▸ Task requirements:
Your task is to transcribe the entries below exactly, from their first line down to the line containing "def State.queuesBounded (s", and to stop there.

___ Provided records ___

/-- The bounds of lists that stand without their tables: a carrier is named by at most one audit request (L11), and no task
queue and no scan queue is longer than its place (L12). -/
def State.queuesBounded (s : State) : Prop :=
  (s.requests.map fun r => (r.car, r.carrier)).Nodup ∧ (∀ k : Carousel, (s.seq k).queue.length ≤ Config.queueTasks) ∧
    ∀ st : Station, (s.stn st).queue.length ≤ Config.scanEntries

/-- The bounds of the pool and of the in-transit list, whose tables are canonical: at most 512 reservations, and places 0..63
alone (L12). -/
def State.placesBounded (s : State) : Prop :=
  s.tablesWf = true ∧ s.book.pool.length ≤ Config.poolPlaces ∧ ∀ e ∈ s.transit.places, e.1 < Config.transitPlaces

/-! ## What a command finds -/

/-- The state with which a command begins: what the last one sent and answered is gone. -/
def State.begun (s : State) : State := { s with out := [], answer := .none }

/-- A good frame that arrives is acted on: the part is out of reset with its clock, the ring is not DOWN, so that the frame
begins no restore, and its DAMAGED flag is clear (R166, R168). -/
def State.takes (s : State) (h : Hdr) : Prop :=
  s.resetLow = false ∧ s.clock = true ∧ s.fe.ring ≠ .down ∧ h.flags.getLsbD 0 = false

/-- The state as a good frame is acted on: the silence timer runs again (R166). -/
def State.heard (s : State) : State := s.begun.modFe fun e => { e with silence := some (s.now + Config.silence) }

/-- A frame passes on. -/
def State.passing (s : State) (h : Hdr) (kind : Nat) : State := { s with out := s.out ++ [.passed h kind] }

/-- A management request is carried out: its frame is acted on and comes from a node that may ask, and a reply place is free
(R172, R179). -/
def State.asks (s : State) (q : Req) : Prop :=
  s.takes q.hdr ∧ s.disposal q.hdr 0 = .request ∧ s.mgmt.replies.length < Config.replies

/-- The state in which a request is carried out: its frame has been forwarded with answer bit 0 set (R172). -/
def State.asked (s : State) (q : Req) (kind : Nat) : State := s.heard.passing (takenHdr q.hdr) kind

/-- A reply with a result, and with returned content when the result is DONE, has joined the reply list (R179). -/
def State.replied (s : State) (q : Req) (kind : Nat) (r : Result) (content : List Byte) : State :=
  s.modMgmt fun m =>
    { m with replies := m.replies ++ [{ dest := q.hdr.source, kind := kind, tag := q.tag, result := r, content := content }] }

/-- The state with a DONE reply without content. -/
def State.doneTo (s : State) (q : Req) (kind : Nat) : State := s.replied q kind .done []

/-! ## What a command leaves -/

/-- A notice is the last of those waiting, as one handed to a notice queue with room is (R187). -/
def State.noticed (s : State) (b : NoticeBody) (t : State) : Prop :=
  t.mgmt = { s.mgmt with notices := s.mgmt.notices ++ [{ seq := s.mgmt.noticeSeq, body := b }],
                         noticeSeq := (s.mgmt.noticeSeq + 1) % 65536 }

/-- Every carousel but `k` is as it was. -/
def State.othersKept (s : State) (k : Carousel) (t : State) : Prop := ∀ j : Carousel, j ≠ k → t.seq j = s.seq j

/-- Every station but `i` is as it was. -/
def State.stationsKept (s : State) (i : Station) (t : State) : Prop := ∀ j : Station, j ≠ i → t.stn j = s.stn j

/-- Every lane but `l` is as it was. -/
def State.lanesKept (s : State) (l : Lane) (t : State) : Prop := ∀ m : Lane, m ≠ l → t.lane m = s.lane m

/-- Nothing has changed but the ring's records, the carousels, the notices, the reports handed to other blocks, and the
answer and output of the command. -/
def State.onlyCarousels (s t : State) : Prop :=
  t = { s with fe := t.fe, seqs := t.seqs, mgmt := { s.mgmt with notices := t.mgmt.notices, noticeSeq := t.mgmt.noticeSeq,
                                                                  dropped := t.mgmt.dropped },
               mail := t.mail, out := t.out, answer := t.answer }

/-- Every query but the one numbered `n` stands at carousel `k` (R68). -/
def State.withoutQuery (s : State) (k : Carousel) (n : Nat) : State :=
  s.modSeq k fun q => { q with queries := q.queries.filter fun x => x.num ≠ n }

/-- A status has been taken with the queries of carousel `k` (R68). -/
def State.queriesAnswered (s : State) (k : Carousel) : State :=
  s.modSeq k fun q => { q with queries := answeredQueries q.queries }

/-- Carousel `k` has entered FAULT with a cause, nothing else of the carousels has changed, and a CAROUSEL-FAULT notice with the
cause, the current index and the state it left has been handed to a notice queue with room (R82). -/
def State.faulted (s : State) (k : Carousel) (cause : FaultCause) (t : State) : Prop :=
  t.seq k = { s.seq k with state := .fault, fault := some cause, move := none, built := none, current := none,
                           short := 0 } ∧ s.othersKept k t ∧
    (s.mgmt.notices.length < 64 → s.noticed (.carouselFault k cause (s.seq k).index (s.seq k).state) t)

/-- Nothing has changed but the lot totals, the stock records, the reports handed to other blocks and the answer. -/
def State.onlyStock (s t : State) : Prop :=
  t = { s.begun with lots := t.lots, stock := t.stock, mail := t.mail, answer := t.answer }

/-- Carrier `c` of carousel `k` stands as `y`, with the OVERLOAD mark that its actual mass gives (R11); every other carrier
and the carousel's geometry are as they were. -/
def State.restocked (s : State) (k : Carousel) (c : Nat) (y : Carrier) (t : State) : Prop :=
  ∃ car, s.stockCar k = some car ∧
    let z := { y with overload := decide (car.rated < s.actualMass y.placements) }
    t.stock = (s.setStock k (some { car with carriers := car.carriers.set c z })).stock

/-- The excluded marks of the carriers `cs` of carousel `k` are set or cleared, and nothing else of the stock has changed but the
OVERLOAD marks, recomputed from what stands on those carriers (R10). -/
def State.reMarked (s : State) (k : Carousel) (cs : List Nat) (mark : Bool) (t : State) : Prop :=
  (∀ car, s.stockCar k = some car → ∀ d, t.carrier k d = (s.carrier k d).map fun x => if d ∈ cs then
    { x with excluded := mark, overload := decide (car.rated < s.actualMass x.placements) } else x) ∧
    (∀ j : Carousel, j ≠ k → t.stockCar j = s.stockCar j) ∧ t.lots = s.lots

/-- The record of lot `n` is changed by `f`, and every other lot is as it was. -/
def State.retotalled (s : State) (n : Nat) (f : Lot → Lot) (t : State) : Prop :=
  t.lot n = (s.lot n).map f ∧ ∀ m : Nat, m ≠ n → t.lot m = s.lot m

/-- The placements with the counts of one lot changed by `f`, that placement being gone when its three counts are zero
(R9). -/
def countsChanged (lot : Nat) (f : Placement → Placement) (ps : List Placement) : List Placement :=
  (ps.map fun p => if p.lot = lot then f p else p).filter fun p =>
    decide (p.lot ≠ lot ∨ 0 < p.onHand ∨ 0 < p.reserved ∨ 0 < p.incoming)

/-- The order under handle `h` stands as `o`, and nothing else of the Order Book has changed. -/
def State.orderIs (s : State) (h : Nat) (o : Order) (t : State) : Prop :=
  t.order h = some o ∧ (∀ n : Nat, n ≠ h → t.order n = s.order n) ∧ t.book = { s.book with orders := t.book.orders }

/-- The order under handle `h` has left the table, and nothing else of the Order Book has changed. -/
def State.orderGone (s : State) (h : Nat) (t : State) : Prop :=
  t.order h = none ∧ (∀ n : Nat, n ≠ h → t.order n = s.order n) ∧ t.book = { s.book with orders := t.book.orders }

/-- Pool place `p` holds what is given, and every other place is as it was. -/
def State.placeHolds (s : State) (p : Nat) (r : Option Reservation) (t : State) : Prop :=
  t.reservation p = r ∧ ∀ n : Nat, n ≠ p → t.reservation n = s.reservation n

/-- Nothing has changed but what a resolution of lines can change: the stock, the Order Book, the notices and the reports
handed to other blocks, which only grow; with the time, which an expiry may have moved on, and the answer. -/
def State.onlyOrders (s t : State) : Prop :=
  t = { s.begun with now := t.now, lots := t.lots, stock := t.stock, book := t.book, mgmt := t.mgmt, mail := t.mail,
                     answer := t.answer } ∧ s.mail <+: t.mail

/-- A station with nothing in its scan queue: no lock stands, its head waits for nothing, and its attention timer is neither
suspended nor running without a grant (R102). -/
def Stn.atRest (x : Stn) : Prop :=
  x.queue = [] ∧ x.lock = none ∧ x.wait = .none ∧ x.timer ≠ .suspended ∧ (x.holder = none → x.timer = .stopped)

/-- Station `i` stands as `y`, its display apart, which follows its records (R99), and every other station is as it was. -/
def State.stationIs (s : State) (i : Station) (y : Stn) (t : State) : Prop :=
  t.stn i = { y with display := (t.stn i).display } ∧ s.stationsKept i t

/-- A frame has been offered to a transmit queue with room (R173). -/
def State.framed (s : State) (b : Block) (a : Nat) (p : Payload) : State :=
  s.modFe fun e => { e with queue := joinQueue (frameTo b a p) e.queue }

/-- The controller of lane `l` is LOST: its LOCK and UNLOCK frames have left the transmit queue, with a space report to every
waiting block where there was one, and the frames kept for it are given up (R150, R173). -/
def State.controllerGone (s : State) (l : Lane) : State :=
  let waits := s.fe.queue.any (isLatchOf l)
  ((s.modFe fun e => { e with queue := e.queue.filter fun f => !isLatchOf l f,
                              kept := e.kept.filter fun f => !isLatchOf l f,
                              waiting := if waits = true then [] else e.waiting }).postAll
    (if waits = true then s.fe.waiting.map .spaceReport else [])).modLane l fun x => { x with controllerLost := true }

/-- A MOVE may be sent to carousel `k`: the cell is RUNNING, the ring UP, its station OPEN with its panel PRESENT, and its curtain
CLEAR (R75, R98). -/
def State.mayMove (s : State) (k : Carousel) : Prop :=
  s.mgmt.cell = .running ∧ s.fe.ring = .up ∧ (s.seq k).curtain = .clear ∧
    ∃ p, (s.seq k).place = some p ∧ (s.stn p.1).configured = true ∧ (s.stn p.1).opened = true ∧ (s.stn p.1).panelLost = false

/-- A key press acts: the station is configured, its panel is PRESENT, and the snapshot shows the key up (R96). -/
def State.keyActs (s : State) (i : Station) (key : Key) : Prop :=
  s.resetLow = false ∧ (s.stn i).configured = true ∧ (s.stn i).panelLost = false ∧ key.isDown (s.stn i).keys = false

/-- Carousel `k` presents task `x` under the HELD grant of station `i`, whose view is `v`: nothing waits in the held list, the scan
queue or the group buffer, the notice mode is EVERY, and the notice queue has room. -/
def State.presents (s : State) (k : Carousel) (i : Station) (x : Task) (v : TaskView) : Prop :=
  s.resetLow = false ∧ (s.seq k).state = .presenting ∧ (s.seq k).currentTask = some x ∧ (s.seq k).held = [] ∧
    s.grantedBy k = some i ∧ (s.stn i).grant = .held k v ∧ (s.stn i).group = [] ∧ (s.stn i).mode = .every ∧
    (s.stn i).queue = [] ∧ s.mgmt.notices.length < 64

___

▸ Expected answer:
/-- The bounds of lists that stand without their tables: a carrier is named by at most one audit request (L11), and no task
queue and no scan queue is longer than its place (L12). -/
def State.queuesBounded (s : State) : Prop :=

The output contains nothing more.